«On est passés à une bataille d’images »
Créé par sr07 le 30 juil 2007 à 5:58 | Dans : Articles de fond, Bilan de la campagne présidentielle
Christian Delporte, professeur d’histoire, analyse les rapports entre politiques et médias :
Par NATHALIE RAULIN
QUOTIDIEN : lundi 30 juillet 2007
Professeur d’histoire contemporaine à l’université de Versailles-Saint-Quentin-en-Yvelines, Christian Delporte (1) est directeur de la revue le Temps des médias. Il explique les raisons pour lesquelles la pipolisation de la vie politique s’est accentuée en France.
Cette campagne, plus qu’aucune autre précédemment, a été rythmée par l’intimité des deux principaux candidats, Nicolas Sarkozy et Ségolène Royal. Est-on entré dans l’ère du tout people ?
Il n’y a pas de rupture. Ce qu’on appelle aujourd’hui «pipolisation des hommes politiques», s’appelait «politique-spectacle» dans les années 70 et «américanisation de la politique» dans les années 60 ! Quand Lecanuet posait pour les photographes avec femme et enfants ou en ciré jaune sur son voilier, c’était un signe avant coureur de cette pipolisation. Les Américains avaient montré le chemin. La campagne de Kennedy au début des années 60 est à cet égard instructive : il n’hésite ni à s’entourer de stars du show-business ni à jouer de l’image de sa femme pour donner à voir un couple idéal. Il est sans doute un des premiers à utiliser la médiatisation de son intimité à des fins de communication politique. En revanche, le phénomène a pris ces dernières années une autre dimension.
Comment expliquer cette nouvelle starisation ?
La personnalisation de la vie publique, inscrite dans les institutions de la République, en est le socle : la présidentielle place les individus au centre du débat. Plusieurs facteurs se sont conjugués pour renforcer cette caractéristique institutionnelle. Avec l’affaissement des clivages idéologiques, on est peu à peu passés d’une bataille d’idées à une bataille d’images. Pour que ce mouvement s’opère, deux conditions techniques devaient être remplies : il fallait disposer de puissants médias d’image et d’instruments de mesure. A partir des années 60, les sondages commencent à évaluer l’image personnelle des hommes politiques et la télévision se répand dans les foyers français. Le phénomène n’a été qu’en s’amplifiant, au point qu’aujourd’hui toute la politique se fait à la télévision. La défiance croissante de l’opinion publique vis-à-vis des politiques et la crise durable de la démocratie de représentation ont consolidé la tendance. Peu à peu, les téléspectateurs ont déserté les émissions et débats politiques, obligeant les hommes politiques à chercher d’autres espaces pour toucher leurs électeurs.

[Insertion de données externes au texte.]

/-- REGISTER_WRITE (R286, R287, R354, R360). -/
def execRegisterWrite (off : Nat) (value : BitVec 64) (s : State) : Host.Outcome State Fault Refusal :=
  let s := s.take (.registerWrite off value)
  .next (if s.portUp then s.controlWrite off value else s)

/-- Bits of APBASE that read as zero at a BAR2 size (R349). -/
def apbaseMask (bar2 : Nat) (v : BitVec 10) : BitVec 10 := v >>> (bar2 - 30) <<< (bar2 - 30)

/-- APBASE_WRITE (R349). -/
def execApbaseWrite (value : BitVec 64) (s : State) : Host.Outcome State Fault Refusal :=
  let s := s.take (.apbaseWrite value)
  .next (if s.portUp then { s with apbase := apbaseMask s.bar2 ((value >>> 30).setWidth 10) } else s)

/-- BAR2_RESIZE (R349): sizes from 1 GiB to 1 TiB. -/
def execBar2Resize (log2Size : Nat) (s : State) : Host.Outcome State Fault Refusal :=
  let s := s.take (.bar2Resize log2Size)
  .next (if s.portUp && decide (30 ≤ log2Size) && decide (log2Size ≤ 40) then
    ({ s with bar2 := log2Size, apbase := apbaseMask log2Size s.apbase }).fillCaps else s)

/-- LINK_RETRAINING (R349, R359). -/
def execLinkRetraining (width speed : Nat) (s : State) : Host.Outcome State Fault Refusal :=
  let s := s.take (.linkRetraining width speed)
  .next (if s.portUp && [4, 8, 16].contains width && [5, 6, 7].contains speed then
    ({ s with linkWidth := width, linkSpeed := speed }).fillCaps else s)

/-! ## What waits at the port behind posted writes (R289, R354, R360) -/

/-- A held operation is performed. -/
def State.portPerform (s : State) : PortOp → State
  | .message m => s.launchOrSend m
  | .syncSet y v => s.updateSync (syncHome y) y v
  | .syncAdd y v => ({ s with syncOld := s.syncAt y }).updateSync (syncHome y) y (s.syncAt y + v)

/-- Held operations whose writes have all been acknowledged are performed, oldest first. -/
def State.releasePort (s : State) : State :=
  let go (h : PortHeld) : Bool := h.fence.all (fun i => !s.flight.contains i)
  (s.portHeld.filter go).foldl (fun s h => s.portPerform h.op) { s with portHeld := s.portHeld.filter (fun h => !go h) }

/-- An operation enters the port behind its requester's posted writes. -/
def State.portHold (s : State) (req : Nat) (fence : List Instr) (op : PortOp) : State :=
  ({ s with portHeld := s.portHeld ++ [PortHeld.mk req fence op] }).releasePort

/-- The port or a station holds an access that came just now; one that it holds already stays on its way. Each held access
has a number of its own (log 69). -/
def State.holdAt (s : State) (i : Instr) (held : Nat → Instr) : State :=
  if s.flight.contains i then s else { s.post (held s.portSeq) with portSeq := s.portSeq + 1 }

/-- AER logs an error of the host port (R342, R349, R380, log 70). -/
def State.logAer (s : State) (r : AerRecord) : State := { s with aer := s.aer ++ [r] }

/-! ## BAR2 (R349, R350) -/

/-- Posted writes of a requester that were sent before step `i`. -/
def State.writesBefore (s : State) (req : Nat) (i : Instr) : List Instr :=
  (s.flight.takeWhile (fun j => decide (j ≠ i))).filter (writeOf req)

/-- The device address of a BAR2 offset. -/
def State.barAddr (s : State) (off : Nat) : Nat := s.apbase.toNat * 2 ^ 30 + off

/-- The lines of a device range. -/
def linesOf (pa n : Nat) : List Nat := (List.range ((pa + n + 127) / 128 - pa / 128)).map (pa / 128 + ·)

/-- A host or peer read waits: a commit holds a line locked (R222), or a die's Annex holds writes of one that its home does
not yet hold (R328). -/
def State.readBusy (s : State) (pa n : Nat) : Bool :=
  (linesOf pa n).any (fun l => s.lockedBy (.hbm l) none || !s.readableFor none l)

/-- A read of a device range by the host or a peer meets the errors of its lines (R377, R379). -/
def State.meetRange (s : State) (pa n : Nat) : State := s.meet (fun x => (linesOf pa n).any (fun l => inLine l x))

/-- HOST_BAR2_READ (R350, R380): it passes no earlier posted write of its requester. APBASE gives its place when it arrives
(R349). -/
def execHostBar2Read (req : PortReq) (off len : Nat) (s : State) : Host.Outcome State Fault Refusal :=
  let i : Instr := .hostBar2Read req off len
  let pa := (req.held.map (·.2)).getD (s.barAddr off)
  let refused := ((s.take i).logAer (.unsupportedRequest req.req off len)).reply (.unsupported req.req)
  if !s.portUp || (req.held.isNone && decide (2 ^ s.bar2 < off + len)) then .next refused
  else if s.hbmLimit < pa + len then .next (refused.logRefused 1 pa)
  else if !(s.writesBefore req.req i).isEmpty || s.readBusy pa len then
    .next (s.holdAt i (fun k => .hostBar2Read { req with held := some (k, pa) } off len))
  else
    let s := (s.take i).meetRange pa len
    let bad := poisoned s.poison pa len
    let s := if bad then s.logAer (.poisonedTlp req.req off len) else s
    .next (s.reply (.bytes req.req (bytesOf (s.deviceBytes pa len) len) bad))

/-- A line of a host or peer write cannot be written yet: its frame is being sealed or collected, or it is changing
hands. -/
def State.lineBusy (s : State) (line : Nat) : Bool :=
  decide (s.frame (line * 128) = .sealing) || decide (s.frame (line * 128) = .collecting)
    || (decide (s.frame (line * 128) = .plain) && !s.settled line)

/-- A BAR2 write to a line of a device range. -/
def State.writesLine (s : State) (pa len : Nat) : Instr → Bool
  | .hostBar2Write r o d =>
    (linesOf ((r.held.map (·.2)).getD (s.barAddr o)) d.length).any (fun l => (linesOf pa len).contains l)
  | _ => false

/-- Host data written to device memory, line by line; what a frozen frame does not take, or lies above device HBM, is
discarded and logged (Table 19.9, R349). -/
def State.hostWrite (s : State) (pa : Nat) (data : List (BitVec 8)) : State :=
  let v := pack 8 (data.map (·.toNat))
  (linesOf pa data.length).foldl (fun s line =>
    let lo := Nat.max pa (line * 128)
    let hi := Nat.min (pa + data.length) (line * 128 + 128)
    if s.hbmLimit ≤ lo then s.logRefused 1 lo
    else if s.frame lo = .frozen then s.logRefused 0 lo
    else s.deviceWrite lo (hi - lo) (v / 2 ^ (8 * (lo - pa))) (fun _ => false)) s

/-- What AER logs of a host write that is not taken whole (R342, R349). -/
def State.writeAer (s : State) (req off pa len : Nat) : State :=
  let lines := linesOf pa len
  let s := if lines.any (fun l => decide (s.hbmLimit ≤ l * 128)) then s.logAer (.unsupportedRequest req off len) else s
  if lines.any (fun l => decide (l * 128 < s.hbmLimit) && decide (s.frame (l * 128) = .frozen)) then
    s.logAer (.completerAbort req off len)
  else s

/-- HOST_BAR2_WRITE (R350, Table 19.9): one without the relaxed-ordering attribute passes no earlier write of its requester
to the same line. APBASE gives its place when it arrives (R349). -/
def execHostBar2Write (req : PortReq) (off : Nat) (data : List (BitVec 8)) (s : State) :
    Host.Outcome State Fault Refusal :=
  let i : Instr := .hostBar2Write req off data
  let pa := (req.held.map (·.2)).getD (s.barAddr off)
  if !s.portUp || (req.held.isNone && decide (2 ^ s.bar2 < off + data.length)) then .next (s.take i)
  else if (!req.relaxed && (s.writesBefore req.req i).any (s.writesLine pa data.length))
      || (linesOf pa data.length).any (fun l => decide (l * 128 < s.hbmLimit) && s.lineBusy l) then
    .next (s.holdAt i (fun k => .hostBar2Write { req with held := some (k, pa) } off data))
  else .next ((((s.take i).writeAer req.req off pa data.length).hostWrite pa data).releasePort)

/-- HOST_READ_COMPLETION (R351): a load of the host window takes its data, or raises the access-target cause; a copy takes
its bytes, or faults (R170). Poisoned data is poison for both (R380). -/
def execHostReadCompletion (core : Nat) (ask : ReadAsk) (error : Bool) (s : State) : Host.Outcome State Fault Refusal :=
  let s := s.take (.hostReadCompletion core ask false)
  let failed := error || !s.hostLink
  match ask with
  | .context hnd =>
    match ((s.core core).ctx hnd).wait with
    | some (.remoteLoad (.host a) ea rd sz sx) =>
      let n := 2 ^ sz.toNat
      onContext core hnd (loadReturns
        (if failed then .error .accessTarget else if poisoned s.hostPoison a n then .error .poisonConsumed
          else .ok (readBytes s.hostMem a n)) ea rd sz sx) s
    | _ => .next s
  | .copy chan tid =>
    match (s.transfer core chan tid).bind (·.fetch) with
    | some (a, none) =>
      if failed then .next (s.stopCopy core chan tid .accessTarget)
      else
        let d := (BitVec.ofNat 1024 (readBytes s.hostMem a (128 - a % 128)), BitVec.ofNat 8 (linePoison s.hostPoison (a / 128) 8))
        .next (s.mapTransfer core chan tid (fun t => { t with fetch := some (a, some d) }))
    | _ => .next s

/-! ## Mailboxes (R352, R353) -/

/-- A class after a write to word `word` of its registers (Table 21.2). -/
def Mailbox.write (m : Mailbox) (word : Nat) (v : Word) : Mailbox :=
  match word with
  | 0 => if m.isOpen then m else { m with base := (v >>> 12).setWidth 52 }
  | 1 =>
    let slots : BitVec 16 := if m.isOpen then m.slots else v.setWidth 16
    let now := v.getLsbD 16 && decide (1 ≤ slots.toNat) && decide (slots.toNat ≤ 4096)
    let m' := { m with vec := (v >>> 26).setWidth 6, ien := v.getLsbD 17, slots := slots, isOpen := now }
    if m.isOpen && !now then { m' with prod := 0, cons := 0 } else if now && !m.isOpen then { m' with seq := 0 } else m'
  | 3 => { m with cons := v.setWidth 32 }
  | _ => m

/-- MAILBOX_CONTROL_WRITE (R352): `word` counts the class's registers from 0. -/
def execMailboxControlWrite (cls word : Nat) (value : BitVec 64) (s : State) : Host.Outcome State Fault Refusal :=
  let s := s.take (.mailboxControlWrite cls word value)
  .next (if s.portUp && decide (cls < 64) then
    { s with mailboxes := Bank.put s.mailboxes cls ((Bank.get {} s.mailboxes cls).write word value) } else s)

/-- Messages of one core to one class. -/
def sameBox (m : Msg) : Instr → Bool
  | .mailboxMessage n => n.src == m.src && n.cls == m.cls
  | _ => false

/-- The slot of a message: a header of 32 bytes and the payload (Table 21.3). -/
def slotBytes (m : Msg) (seq : Word) : Nat :=
  (senderWord m).toNat + m.stamp % 2 ^ 64 * 2 ^ 64 + m.len * 2 ^ 128 + seq.toNat * 2 ^ 192 + m.payload.toNat % 2 ^ (8 * m.len) * 2 ^ 256

/-- MAILBOX_MESSAGE (R353): a closed or full class loses the message to its sender's dead-message area. -/
def execMailboxMessage (m : Msg) (s : State) : Host.Outcome State Fault Refusal :=
  if !s.firstOf (sameBox m) (.mailboxMessage m) then .next s
  else
    let s := s.take (.mailboxMessage m)
    let b : Mailbox := Bank.get {} s.mailboxes m.cls
    if !s.hostLink || !b.isOpen || decide ((b.prod - b.cons).toNat = b.slots.toNat) then
      .next ((s.logRefused 4 m.cls).deadMessage m.src m .messageOverflow 0 0 0 false true)
    else
      let at_ := b.base.toNat * 4096 + 544 * (b.prod.toNat % b.slots.toNat)
      let seq := b.seq + 1
      let s := s.putHost at_ ((bytesOf (slotBytes m seq) (32 + m.len)).map (fun b => (b, false)))
      let s := if b.ien then s.raiseVec b.vec.toNat else s
      .next { s with mailboxes := Bank.put s.mailboxes m.cls { b with prod := b.prod + 1, seq := seq } }

/-! ## The send window (R354) -/

/-- A destination that the window sends to. -/
def sendable (w : Nat) (pkg : Nat) : Bool :=
  destOk w false pkg && bits w 22 1 == 0 && bits w 23 1 == 0 && bits w 24 1 == 0

/-- SEND_WINDOW_GO (R354): the window's message follows its requester's posted writes. -/
def execSendWindowGo (req : Nat) (s : State) : Host.Outcome State Fault Refusal :=
  let fence := s.fenceOf req (.sendWindowGo req)
  let s := s.take (.sendWindowGo req)
  let w := s.sendWin
  if !s.portUp then .next s
  else if !sendable w.dest.toNat s.pkgNo then
    .next { s with sendWin := { w with snderr := if w.snderr = 0xFFFFFFFF then w.snderr else w.snderr + 1 } }
  else
    let m := { messageTo w.dest.toNat 0 w.asid.toNat 0 false 64 (w.pay.setWidth 4096) with host := true }
    .next ({ s with sendWin := { w with sent := w.sent + 1 } }.portHold req fence (.message m))

/-! ## The sync-register window (R360) -/

/-- A step of the window is a write of a requester. -/
def windowWrite (req : Nat) : Instr → Bool
  | .valWrite r _ => r == req
  | .addWrite r _ => r == req
  | _ => false

/-- A sync operation at the port. -/
def PortOp.isSync : PortOp → Bool
  | .message _ => false
  | .syncSet _ _ => true
  | .syncAdd _ _ => true

/-- SYNC_WINDOW_READ (R360): served once the requester's earlier writes through the window are performed. SEL names the
register when the read arrives. -/
def execSyncWindowRead (req : PortReq) (s : State) : Host.Outcome State Fault Refusal :=
  let i : Instr := .syncWindowRead req
  let y := (req.held.map (·.2)).getD s.syncSel.toNat
  if !s.portUp then .next ((s.take i).reply (.unsupported req.req))
  else if s.portHeld.any (fun h => h.req == req.req && h.op.isSync) || (s.flight.takeWhile (fun j => decide (j ≠ i))).any (windowWrite req.req) then
    .next (s.holdAt i (fun k => .syncWindowRead { req with held := some (k, y) }))
  else if s.noSync y then .next (((s.take i).logRefused 5 y).reply (.value req.req 0))
  else .next ((s.take i).reply (.value req.req (s.syncAt y)))

/-- VAL_WRITE (R360). -/
def execValWrite (req : Nat) (value : BitVec 64) (s : State) : Host.Outcome State Fault Refusal :=
  let fence := s.fenceOf req (.valWrite req value)
  let s := s.take (.valWrite req value)
  let y := s.syncSel.toNat
  if !s.portUp then .next s else if s.noSync y then .next (s.logRefused 5 y) else .next (s.portHold req fence (.syncSet y value))

/-- ADD_WRITE (R360). -/
def execAddWrite (req : Nat) (value : BitVec 64) (s : State) : Host.Outcome State Fault Refusal :=
  let fence := s.fenceOf req (.addWrite req value)
  let s := s.take (.addWrite req value)
  let y := s.syncSel.toNat
  if !s.portUp then .next s else if s.noSync y then .next (s.logRefused 5 y) else .next (s.portHold req fence (.syncAdd y value))

/-! ## Peers (R355–R358) -/

/-- The peer table's entry for a package. -/
def State.peer (s : State) (pkg : Nat) : PeerEntry := Bank.get {} s.peers pkg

La faute au voyeurisme des médias ?
On peut accuser les médias, mais rien ne se fait sans le consentement des hommes politiques. Le début de «l’Etat spectacle», la formule est de Roger-Gérard Schwartzenberg, remonte aux années 60. Avec le départ de De Gaulle et l’arrivée de Pompidou à l’Elysée, on change d’âge politique en changeant de principe de gouvernement : le leitmotiv n’est plus «je vous guide parce que je suis l’Histoire» mais «je vous guide parce que je suis comme vous». On n’imagine pas de Gaulle en people ! Pompidou, lui, déclare vouloir être un président «humain», «proche des Français», et marque le début de son septennat en faisant plusieurs fois la une de Paris Match aux côtés de son épouse. En avril 1970, les Pompidou invitent les caméras de télévision jusque dans leur maison de campagne, à Cajarc : les Français découvrent un président à leur image, en famille, qui pouponne et appelle sa femme «Bibiche». Cette proximité factice a contribué à banaliser la politique. La pipolisation actuelle n’est que le résultat de la désacralisation de la politique.
Tout de même, on a le sentiment d’avoir récemment franchi de nouvelles bornes.
L’ambition présidentielle de Sarkozy a beaucoup joué. Longtemps, seul le chef de l’Etat a exposé son intimité dans les médias. Parfois à outrance, comme VGE. Sarkozy est le premier à avoir nettement transgressé cette règle : en 2002 dans une émission d’ Envoyé spécial, il dévoile son intimité, Cécilia, le petit Louis. Il s’agit pour lui de remonter sa cote de sympathie, alors assez basse, dans l’opinion. Les médias se sont précipités dans la brèche. C’est d’ailleurs une grande tradition de la presse populaire depuis la fin du XIXe siècle que de publier des échos sur les coulisses du monde politique. Cela fait vendre. Un seul exemple : quand, en couverture, VSD exhibe Ségolène Royal en maillot de bain en août 2006, le magazine multiplie ses ventes par trois !
(1) La France dans les yeux, une histoire de la communication politique de 1930 à nos jours. Flammarion.